As Mildred Brown, she went to Florida in the winter of 1920 and there, on Christmas Day, met Orla Stowe of Stockbridge, Michigan.
The couple fell in love and were married the following November in a small ceremony at her family home in Hampton.
The couple left for Michigan and lived there for 42 years until Mr. Stowe passed way in 1964. Mrs. Stowe remained one more year and then returned to Hampton to be nearer her relatives.
Orla Stowe was a farmer and his wife helped him out by feeding eighteen farm hands two meals a day during the harvest season. Grains were the main crop on the 390 acre farm and sheep and Holstein cattle were kept.
Due to Mrs. Stowe's health they had to rent the farm after a few years, and then spent 35 winters in Florida. The couple traveled quite a bit, but Mrs. Stowe says, "I never got to California."

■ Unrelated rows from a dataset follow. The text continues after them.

-- ==== Sys2Proof/Machine/Pins.lean ====
section
/-! DEFINITION. The signals of the package (02 R24-R27): direction, pull, I/O bank, state in reset, and what each signal shows in a state of the device. -/

namespace Sys2Proof.Machine

/-- The rows of R26, a row with two kinds of pull or level as one signal each. -/
inductive Sig where
  | pcieLanes | refclk | rext | perstN | clkreqN | wakeN | krovloLanes
  | bwhSck | bwhCsN | bwhIo | bwfSck | bwfCsN | bwfRstN | bwfIo
  | psfSck | psfCsN | psfRstN | psfDqs | psfIo
  | crdVcc (x : Slot) | crdClk (x : Slot) | crdCmdDat (x : Slot) | crdDetN (x : Slot)
  | meshOut | meshIn | lid | crystals | mgtSclSda | mgtAlertN
  | tck | tms | tdi | tdo | trstN | tmrIn | strapLow | bwMode0
deriving DecidableEq, Repr

inductive Dir where
  | inp | out | inOut | openDrain | power | none
deriving DecidableEq, Repr
inductive Pull where
  | none | up | down
deriving DecidableEq, Repr
/-- What a signal shows. `active`: it follows its function. -/
inductive PinSt where
  | electricalIdle | input | released | hiZ | low | high | off | pattern | oscillating | passive | active
deriving DecidableEq, Repr
/-- R24. -/
inductive IoBank where
  | bf | ps | crd | mgt | gen | aon | analog
deriving DecidableEq, Repr

def pinDir : Sig → Dir
  | .pcieLanes => .inOut | .krovloLanes => .inOut | .clkreqN => .openDrain | .wakeN => .openDrain | .mgtAlertN => .openDrain
  | .bwhIo => .inOut | .bwfIo => .inOut | .psfIo => .inOut | .crdCmdDat _ => .inOut | .mgtSclSda => .inOut
  | .bwfSck => .out | .bwfCsN => .out | .bwfRstN => .out | .psfSck => .out | .psfCsN => .out | .psfRstN => .out
  | .crdClk _ => .out | .meshOut => .out | .tdo => .out | .crdVcc _ => .power | .rext => .none | .crystals => .none
  | .refclk => .inp | .perstN => .inp | .bwhSck => .inp | .bwhCsN => .inp | .psfDqs => .inp | .crdDetN _ => .inp | .meshIn => .inp | .lid => .inp
  | .tck => .inp | .tms => .inp | .tdi => .inp | .trstN => .inp | .tmrIn => .inp | .strapLow => .inp | .bwMode0 => .inp

/-- The internal pulls; a slot's CMD and DAT pulls turn to CRD_x_VCC with its supply. -/
def pinPull (d : Dev) : Sig → Pull
  | .perstN => .down | .bwhSck => .down | .psfDqs => .down | .crdClk _ => .down | .tck => .down | .trstN => .down | .tmrIn => .down | .strapLow => .down
  | .bwhCsN => .up | .bwhIo => .up | .bwfIo => .up | .psfIo => .up | .crdDetN _ => .up | .lid => .up | .tms => .up | .tdi => .up | .bwMode0 => .up
  | .crdCmdDat x => if (slotOf d x).supply then .up else .down
  | _ => .none

def pinBank : Sig → IoBank
  | .bwhSck => .bf | .bwhCsN => .bf | .bwhIo => .bf | .bwfSck => .bf | .bwfCsN => .bf | .bwfRstN => .bf | .bwfIo => .bf
  | .psfSck => .ps | .psfCsN => .ps | .psfRstN => .ps | .psfDqs => .ps | .psfIo => .ps
  | .crdVcc _ => .crd | .crdClk _ => .crd | .crdCmdDat _ => .crd | .crdDetN _ => .crd
  | .mgtSclSda => .mgt | .mgtAlertN => .mgt
  | .meshOut => .aon | .meshIn => .aon | .lid => .aon
  | .pcieLanes => .analog | .krovloLanes => .analog | .refclk => .analog | .rext => .analog | .crystals => .analog
  | .perstN => .gen | .clkreqN => .gen | .wakeN => .gen | .tck => .gen | .tms => .gen | .tdi => .gen | .tdo => .gen | .trstN => .gen | .tmrIn => .gen | .strapLow => .gen | .bwMode0 => .gen

/-- The column "In reset". -/
def pinReset : Sig → PinSt
  | .pcieLanes => .electricalIdle | .krovloLanes => .electricalIdle | .clkreqN => .released | .wakeN => .released | .mgtAlertN => .released
  | .bwhIo => .hiZ | .bwfIo => .hiZ | .psfIo => .hiZ | .crdCmdDat _ => .hiZ | .crdClk _ => .hiZ | .mgtSclSda => .hiZ | .tdo => .hiZ
  | .bwfSck => .low | .bwfRstN => .low | .psfSck => .low | .psfRstN => .low | .bwfCsN => .high | .psfCsN => .high
  | .crdVcc _ => .off | .meshOut => .pattern | .rext => .passive | .crystals => .oscillating
  | .refclk => .input | .perstN => .input | .bwhSck => .input | .bwhCsN => .input | .psfDqs => .input | .crdDetN _ => .input | .meshIn => .input | .lid => .input
  | .tck => .input | .tms => .input | .tdi => .input | .trstN => .input | .tmrIn => .input | .strapLow => .input | .bwMode0 => .input

/-- Has the start-up, or a reset that keeps the link, come past the release of the sideband signals (log 78). -/
def sideband (d : Dev) : Bool := powered d && (match d.glb.boot with | .done => true | .warm => true | .halted k => k | _ => false)
/-- 22 R402: an enabled alert stands in SMBus mode. -/
def alertLow (d : Dev) : Bool := d.mgt.enabled && !d.mgt.i3c && d.mgt.alert &&& d.mgt.alertEn != 0
def bankOf (d : Dev) : IoBank → Bank
  | .bf => d.glb.bankBf | .ps => d.glb.bankPs | .crd => d.glb.bankCrd | .mgt => d.glb.bankMgt | _ => .released

/-- A signal of a bank that is released, or of none. -/
def pinLive (d : Dev) (s : Sig) : PinSt :=
  match s with
  | .pcieLanes => if d.hif.up then .active else .electricalIdle
  | .krovloLanes => if sideband d then .active else .electricalIdle
  | .clkreqN => if sideband d && d.hif.link != .l2 then .low else .released
  | .wakeN => if d.glb.wakeN then .low else .released
  | .mgtAlertN => if alertLow d then .low else .released
  | .crdVcc x => if (slotOf d x).supply then .active else .off
  | .crdClk x => if (slotOf d x).supply then .active else .hiZ
  | .crdCmdDat x => if (slotOf d x).supply then .active else .hiZ
  | .psfDqs => if d.glb.psf == .octal then .active else .input
  | .tdo => if tapUp d then .active else .hiZ
  | .bwhIo => .active | .bwfIo => .active | .psfIo => .active | .mgtSclSda => .active
  | .bwfSck => .active | .psfSck => .active | .bwfCsN => .active | .psfCsN => .active
  | .bwfRstN => .high | .psfRstN => .high
  | s => pinReset s
/-- R25-R27, R31: what a signal shows: its entry of "In reset" while its bank is held there, high impedance where VIO_MGT is out of range. -/
def pinState (d : Dev) (s : Sig) : PinSt :=
  match bankOf d (pinBank s) with
  | .inReset => pinReset s
  | .hiZ => .hiZ
  | .released => pinLive d s

end Sys2Proof.Machine
end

In 1953 she was diagnosed as having a ruptured appendix and peritonitis had developed. She spent nine weeks in the hospital with around the clock private nurses. "I was never sick until then," Mrs Stowe comments. "I was blessed with wonderful health."
During those years in Michigan, Mrs. and Mrs. Stowe annually returned to Hampton for a summer visit,
She now lives alone with her pet cat for company, but is well watched over by relatives.
Her grand niece and namesake, Mildred [Wright] Gregory, lives next door with her family. Three-year-old Christine Gregory is a frequent and welcome visitor.
Seven-year-old Danny Gregory was quite excited when he and his classmates visited Tuck Memorial Museum last year and saw a Brown Piano on display.
Mrs. Stowe's niece, Nancy [Wright] Pacheco, also lives nearby with her family. Another niece, Sally [Brown] Walker, lives in North Hampton with her family and teaches third grade at Marston School.
There are two more nieces in Portsmouth and a nephew in Baltimore, Md.
Mrs. Stowe enjoys reading and seems proud "never to have worn glasses." She prepares her own meals, watches television, tries to keep up correspondence with friends and is taken for automobile rides.
Friends come to visit. One favorite, Mrs. Virulent Olen, lives nearby and was a schoolmate and attended her wedding.
Mrs. Stowe still plays the piano "for my own amusement" although her arthritis hampers this at times.
Mildred Brown Stowe is a lovely lady. Happy Birthday!!!!
Obituary of Mildred B. Stowe
Hampton Union, August 29, 1973
HAMPTON -- Mildred B. Stowe, 86, 394 Winnacunnet Road, died Friday [August 24, 1973] at Exeter Hospital after a long illness. She was the wife of the late Orla A. Stowe.
She was born in Hampton October 8, 1886, a daughter of the late Moses and Carrie (Palmer) Brown. Mrs. Stowe was graduated from Hampton Academy with the class of 1904. She spent most of her life in Michigan and Florida, returning to Hampton eight years ago. She had been a music teacher in Hampton schools over 40 years ago.
She is survived by a nephew, Albert B. Wright of Hampton; four nieces, Mrs. Leo Pacheco of Hampton; Mrs. Carl Walker of North Hampton; Mrs. Russell Corbin of Exeter; and Mrs. Gordon Corbin of Portsmouth; several grand nieces and nephews.
She is also survived by a step-daughter, Mrs. Rosemond Dyer of Fowlerville, Mich.
Private funeral services were conducted Monday at the Ronald A. Remick Funeral Home, the Rev. John F. Scruton, pastor of the First Baptist Church, Hampton, officiating. Committal services were conducted Tuesday at the Stowe family lot in Wright Cemetery, Iosco County, Michigan.